Figure 3. Individus ayant migré au moins une fois avant les âges de 7, 12, 15(a) et 18(a) ans (%)

(a) Pour les générations 1995-1999 et 1990-1994 (respectivement après 12 ans et 17 ans), estimation par extrapolation, fondée sur les quotients de première migration de la précédente cohorte. Champ : ensemble des individus nés avant 2005, enquêtés comme résidents à l’un au moins des passages de l’enquête (1987- 1989, 1994-1995, 1999-2000, 2004-2005 ou 2009-2010). Source : enquêtes biographiques.
21La mobilité est ainsi devenue une pratique largement partagée, mais les motifs de ces déplacements dans l’enfance et l’adolescence varient selon l’âge et ces expériences migratoires ne sont pas vécues de manière identique par les garçons et les filles.
III. Des expériences genrées
22Si filles et garçons migrent désormais quasiment tous avant l’âge de 18 ans, leurs motifs de déplacement diffèrent selon l’âge et le genre, dessinant des itinéraires et des vécus migratoires contrastés entre les deux sexes.
1. Pratiques migratoires
23Dès l’enfance, entre 7 et 12 ans, certaines pratiques migratoires apparaissent fortement contrastées selon les sexes : à la différence des migrations en famille, qui représentent, quelles que soient les générations, une expérience fréquente et indifférenciée selon le sexe11, le confiage concerne davantage les filles, représentant, avec une relative stabilité dans le temps, plus du tiers de leurs migrations contre moins d’une sur cinq pour les garçons, entre 7 et 12 ans (figure 4). Ces migrations de confiage se réalisent principalement en milieu rural : il s’agit surtout de déplacements internes à l’aire ethnique des Bwa, mais aussi de migrations ville-village, par exemple pour des enfants nés en ville ou y ayant passé le début de leur enfance dans le cadre d’une migration familiale, qui sont ensuite envoyés dans le village d’origine d’un des parents pour y être élevés.
24Par ailleurs, tandis que les migrations scolaires12 apparaissent dans les parcours migratoires des jeunes garçons, elles restent toujours quasi absentes du côté des filles (figure 4).
25Dans la classe d’âges suivante, entre 13 et 15 ans, les profils migratoires masculins et féminins se rapprochent à mesure que les déplacements à but économique s’imposent, représentant trois migrations sur quatre à partir des générations nées dans les années 1960 pour les hommes et dans les années 1970 pour les femmes (figure 4).
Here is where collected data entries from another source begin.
@[simp] theorem forget_closeOutage {bl : Block → Bool} (s : State) (h_clk : bl .clk = true) (h_hatch : bl .hatch = true)
    (h_pq : bl .pq = true) (h_diag : bl .diag = true) :
    forget bl (closeOutage s) = forget bl s := by
  unfold closeOutage
  repeat'
    first
    | (simp (disch := assumption) only [forget_pqReplace, forget_setPq, forget_takeFree]; done)
    | split

@[simp] theorem forget_closePrevious {bl : Block → Bool} (s : State) (h_inp : bl .inp = true) (h_sie : bl .sie = true)
    (h_led : bl .led = true) :
    forget bl (closePrevious s) = forget bl s := by
  unfold closePrevious
  repeat'
    first
    | (simp only [h_inp, h_sie, h_led, forget_setInp, forget_setSie, forget_closeFault, forget_raise, forget_foldl, implies_true];
        done)
    | split
    | simp only [h_inp, h_sie, forget_setInp, forget_setSie]

@[simp] theorem forget_reverseWindow {bl : Block → Bool} (r : SumsRec) (m : Meas) (s : State) (x : Nat) (h_met : bl .met = true) :
    forget bl (reverseWindow r m s x) = forget bl s := by
  unfold reverseWindow
  simp (disch := assumption) only [forget_setMet]

@[simp] theorem forget_neutralWindow {bl : Block → Bool} (r : SumsRec) (m : Meas) (s : State) (h_met : bl .met = true) :
    forget bl (neutralWindow r m s) = forget bl s := by
  unfold neutralWindow
  simp (disch := assumption) only [forget_setMet]

@[simp] theorem forget_condWindow {bl : Block → Bool} (r : SumsRec) (m : Meas) (s : State) (h_met : bl .met = true) :
    forget bl (condWindow r m s) = forget bl s := by
  unfold condWindow
  simp only [h_met, forget_reverseWindow, forget_neutralWindow, forget_foldl, implies_true]

@[simp] theorem forget_mEpoch {bl : Block → Bool} (r : SumsRec) (s : State) (h_clk : bl .clk = true) (h_met : bl .met = true)
    (h_hng : bl .hng = true) :
    forget bl (mEpoch r s) = forget bl s := by
  unfold mEpoch
  simp (disch := assumption) only [forget_condWindow, forget_setMet, forget_setHng, forget_set_clk, forget_ite, ite_self]

@[simp] theorem forget_mComplete {bl : Block → Bool} (e : Nat) (s : State) (h_clk : bl .clk = true) (h_met : bl .met = true)
    (h_hng : bl .hng = true) :
    forget bl (mComplete e s) = forget bl s := by
  unfold mComplete
  simp only [h_clk, h_met, h_hng, forget_mEpoch, forget_foldl, implies_true]

@[simp] theorem forget_processBoundary {bl : Block → Bool} (s : State) (h_led : bl .led = true) (h_bil : bl .bil = true)
    (h_hatch : bl .hatch = true) (h_shu : bl .shu = true) (h_veh : bl .veh = true) (h_con : bl .con = true)
    (h_diag : bl .diag = true) :
    forget bl (processBoundary s) = forget bl s := by
  unfold processBoundary
  repeat'
    first
    | (simp only [h_led, h_bil, h_hatch, h_shu, h_veh, h_con, h_diag, forget_boundaryWork, forget_atEpoch, implies_true]; done)
    | split

@[simp] theorem forget_commandClose {bl : Block → Bool} (c : Option Req × Nat) (s : State) (h_led : bl .led = true)
    (h_bil : bl .bil = true) (h_hatch : bl .hatch = true) (h_con : bl .con = true) (h_mc : bl .mc = true)
    (h_lin : bl .lin = true) (h_diag : bl .diag = true) :
    forget bl (commandClose c s) = forget bl s := by
  unfold commandClose
  simp only [h_led, h_bil, h_hatch, h_con, h_mc, h_lin, h_diag, forget_replyTo, forget_setBil, forget_closeBilling, forget_lsWrite,
      forget_atEpoch, implies_true]

@[simp] theorem forget_doConfig {bl : Block → Bool} (which : Nat) (e : Nat) (t : Int) (s : State) (h_led : bl .led = true)
    (h_bil : bl .bil = true) (h_hatch : bl .hatch = true) (h_diag : bl .diag = true) :
    forget bl (doConfig which e t s) = forget bl s := by
  unfold doConfig
  simp only [h_led, h_bil, h_hatch, h_diag, forget_setBil, forget_closeLoad, forget_lsWrite, forget_closeFine, forget_logNow,
      forget_ite, ite_self, forget_atEpoch, implies_true]

@[simp] theorem forget_stepTariff {bl : Block → Bool} (d : StepDue) (fl : Nat) (s : State) (h_led : bl .led = true)
    (h_bil : bl .bil = true) (h_hatch : bl .hatch = true) (h_con : bl .con = true) (h_diag : bl .diag = true) :
    forget bl (stepTariff d fl s) = forget bl s := by
  unfold stepTariff
  repeat'
    first
    | (simp (disch := assumption) only [forget_setBil, forget_closeBilling, forget_tariffSwitch]; done)
    | split
    | simp (disch := assumption) only []

@[simp] theorem forget_stepIntervals {bl : Block → Bool} (d : StepDue) (fl : Nat) (s : State) (h_bil : bl .bil = true) :
    forget bl (stepIntervals d fl s) = forget bl s := by
  unfold stepIntervals
  simp (disch := assumption) only [forget_setBil, forget_closeLoad, forget_jumpForward, forget_closeFine, forget_closeSub, forget_ite,
      ite_self]

@[simp] theorem forget_markInterrupted {bl : Block → Bool} (s : State) (h_bil : bl .bil = true) :
    forget bl (markInterrupted s) = forget bl s := by
  unfold markInterrupted
  simp (disch := assumption) only [forget_setBil]

@[simp] theorem forget_doStep {bl : Block → Bool} (d : StepDue) (s : State) (h_led : bl .led = true) (h_bil : bl .bil = true)
    (h_hatch : bl .hatch = true) (h_con : bl .con = true) (h_diag : bl .diag = true) :
    forget bl (doStep d s) = forget bl s := by
  unfold doStep
  simp only [h_led, h_bil, h_hatch, h_con, h_diag, forget_lsWrite, forget_stepTariff, forget_stepIntervals, forget_markInterrupted,
      forget_closeGap, forget_ite, ite_self, forget_atEpoch, implies_true]
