-- ==== Sys2Proof/Laws/State.lean ====
section
/-! SUPPORT. What a named update of one block leaves in every block: one lemma per update and field, by rfl. -/

namespace Sys2Proof.Laws

open Sys2Proof.Machine

/-! Operations on the timebase. -/

@[simp] theorem advanceTo_ident (t : Tick) (s : State) : (advanceTo t s).ident = s.ident := rfl
@[simp] theorem advanceTo_pwr (t : Tick) (s : State) : (advanceTo t s).pwr = s.pwr := rfl
@[simp] theorem advanceTo_dom (t : Tick) (s : State) : (advanceTo t s).dom = s.dom := rfl
@[simp] theorem advanceTo_mode (t : Tick) (s : State) : (advanceTo t s).mode = s.mode := rfl
@[simp] theorem advanceTo_hold (t : Tick) (s : State) : (advanceTo t s).hold = s.hold := rfl
@[simp] theorem advanceTo_recl (t : Tick) (s : State) : (advanceTo t s).recl = s.recl := rfl
@[simp] theorem advanceTo_inp (t : Tick) (s : State) : (advanceTo t s).inp = s.inp := rfl
@[simp] theorem advanceTo_sie (t : Tick) (s : State) : (advanceTo t s).sie = s.sie := rfl
@[simp] theorem advanceTo_met (t : Tick) (s : State) : (advanceTo t s).met = s.met := rfl
@[simp] theorem advanceTo_cal (t : Tick) (s : State) : (advanceTo t s).cal = s.cal := rfl
@[simp] theorem advanceTo_led (t : Tick) (s : State) : (advanceTo t s).led = s.led := rfl
@[simp] theorem advanceTo_bil (t : Tick) (s : State) : (advanceTo t s).bil = s.bil := rfl
@[simp] theorem advanceTo_hatch (t : Tick) (s : State) : (advanceTo t s).hatch = s.hatch := rfl
@[simp] theorem advanceTo_par (t : Tick) (s : State) : (advanceTo t s).par = s.par := rfl
@[simp] theorem advanceTo_shu (t : Tick) (s : State) : (advanceTo t s).shu = s.shu := rfl
@[simp] theorem advanceTo_sag (t : Tick) (s : State) : (advanceTo t s).sag = s.sag := rfl
@[simp] theorem advanceTo_snap (t : Tick) (s : State) : (advanceTo t s).snap = s.snap := rfl
@[simp] theorem advanceTo_pq (t : Tick) (s : State) : (advanceTo t s).pq = s.pq := rfl
@[simp] theorem advanceTo_kiln (t : Tick) (s : State) : (advanceTo t s).kiln = s.kiln := rfl
@[simp] theorem advanceTo_dma (t : Tick) (s : State) : (advanceTo t s).dma = s.dma := rfl
@[simp] theorem advanceTo_veh (t : Tick) (s : State) : (advanceTo t s).veh = s.veh := rfl
@[simp] theorem advanceTo_lsw (t : Tick) (s : State) : (advanceTo t s).lsw = s.lsw := rfl
@[simp] theorem advanceTo_con (t : Tick) (s : State) : (advanceTo t s).con = s.con := rfl
@[simp] theorem advanceTo_disp (t : Tick) (s : State) : (advanceTo t s).disp = s.disp := rfl
@[simp] theorem advanceTo_mc (t : Tick) (s : State) : (advanceTo t s).mc = s.mc := rfl
@[simp] theorem advanceTo_lin (t : Tick) (s : State) : (advanceTo t s).lin = s.lin := rfl
@[simp] theorem advanceTo_hng (t : Tick) (s : State) : (advanceTo t s).hng = s.hng := rfl
@[simp] theorem advanceTo_upd (t : Tick) (s : State) : (advanceTo t s).upd = s.upd := rfl
@[simp] theorem advanceTo_adc (t : Tick) (s : State) : (advanceTo t s).adc = s.adc := rfl
@[simp] theorem advanceTo_nl (t : Tick) (s : State) : (advanceTo t s).nl = s.nl := rfl
@[simp] theorem advanceTo_diag (t : Tick) (s : State) : (advanceTo t s).diag = s.diag := rfl
@[simp] theorem advanceTo_rs (t : Tick) (s : State) : (advanceTo t s).rs = s.rs := rfl
@[simp] theorem advanceTo_pending (t : Tick) (s : State) : (advanceTo t s).pending = s.pending := rfl
@[simp] theorem advanceTo_clk_epoch (t : Tick) (s : State) : (advanceTo t s).clk.epoch = s.clk.epoch := rfl
@[simp] theorem advanceTo_clk_epochStart (t : Tick) (s : State) : (advanceTo t s).clk.epochStart = s.clk.epochStart := rfl
@[simp] theorem advanceTo_clk_pllLocked (t : Tick) (s : State) : (advanceTo t s).clk.pllLocked = s.clk.pllLocked := rfl
@[simp] theorem advanceTo_clk_now (t : Tick) (s : State) : (advanceTo t s).clk.now = max s.clk.now t := rfl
Cependant, les pratiques concrètes et les représentations qui entourent ces déplacements juvéniles de travail témoignent de spécificités sexuées : la destination – à dominante rurale pour les garçons, urbaine pour les filles ; le type d’activités – gardiennage de troupeaux pour les garçons, emploi domestique pour les filles ; les modes de rémunération – principalement en têtes de bétail pour les garçons et en numéraire pour les filles – et l’usage de la rétribution acquise – les garçons en donnent l’intégralité à leur père ou leur famille tandis que les filles dépensent en ville leur argent pour rapporter des biens personnels constituant ainsi leur trousseau de mariage – manifestent explicitement les différences entre les sexes de ces expériences migratoires de travail (Lesclingand, 2004b et 2011 ; Hertrich et Lesclingand, 2013). Par ailleurs, les migrations scolaires se poursuivent mais quasi uniquement du côté des garçons tandis que chez les filles, les migrations matrimoniales13 avant 16 ans disparaissent progressivement.
26Entre 16 et 18 ans, le profil migratoire des jeunes hommes est proche de celui de la classe d’âges précédente, tandis que celui des jeunes femmes est marqué par l’importance des migrations matrimoniales (figure 4). Cependant, au fil des générations féminines, ce poids des déplacements liés à l’entrée dans la vie conjugale diminue – au profit des migrations de travail –, traduisant le recul de l’âge à l’entrée en union des femmes14 (Hertrich et Lesclingand, 2012). Pour les femmes, l’entrée en union marque un arrêt – souvent définitif – des déplacements de travail, très circonscrits à la période de jeunesse alors que les migrations masculines pour ce motif se poursuivent à l’âge adulte (Lesclingand, 2004a).
Figure 4. Évolution des types de déplacement par sexe, générations et classes d’âges (%)
Entre 7 et 12 ans

Champ : ensemble des migrations réalisées entre 7 et 12 ans, 13 et 15 ans, 16 et 18 ans (hors migrations de retour) des individus nés avant 1995 pour les migrations réalisées entre 7 et 12 ans, sont prises en compte les générations 1995-1999), enquêtés comme résidents à l’un au moins des passages de l’enquête (1987-1989, 1994-1995, 1999-2000, 2004-2005, 2009-2010). Source : enquêtes biographiques.
2. Itinéraires migratoires
27À l’exception des migrations familiales où les enfants accompagnent ou rejoignent l’un au moins de leurs parents, les autres types de mobilité (confiage, scolaire, économique) sont des migrations que l’on qualifie d’« indépendantes » dans la mesure où elles s’effectuent sans les parents biologiques (Whitehead et Hashim, 2005).
28Dans les dernières générations suivies, peu nombreux sont les femmes et les hommes qui n’ont pas expérimenté une forme de mobilité indépendante au cours de leur enfance et/ou de leur adolescence : un tiers des hommes et une femme sur six seulement (tableau 2). C’est entre 12 et 15 ans que l’intensité des migrations juvéniles indépendantes a le plus significativement augmenté au fil des générations, tout particulièrement du côté des jeunes filles (tableau 2).
Tableau 2. Individus ayant réalisé au moins une migration indépendante (confiage, scolaire, travail), avant les âges de 7, 12, 15 et 18 ans (%)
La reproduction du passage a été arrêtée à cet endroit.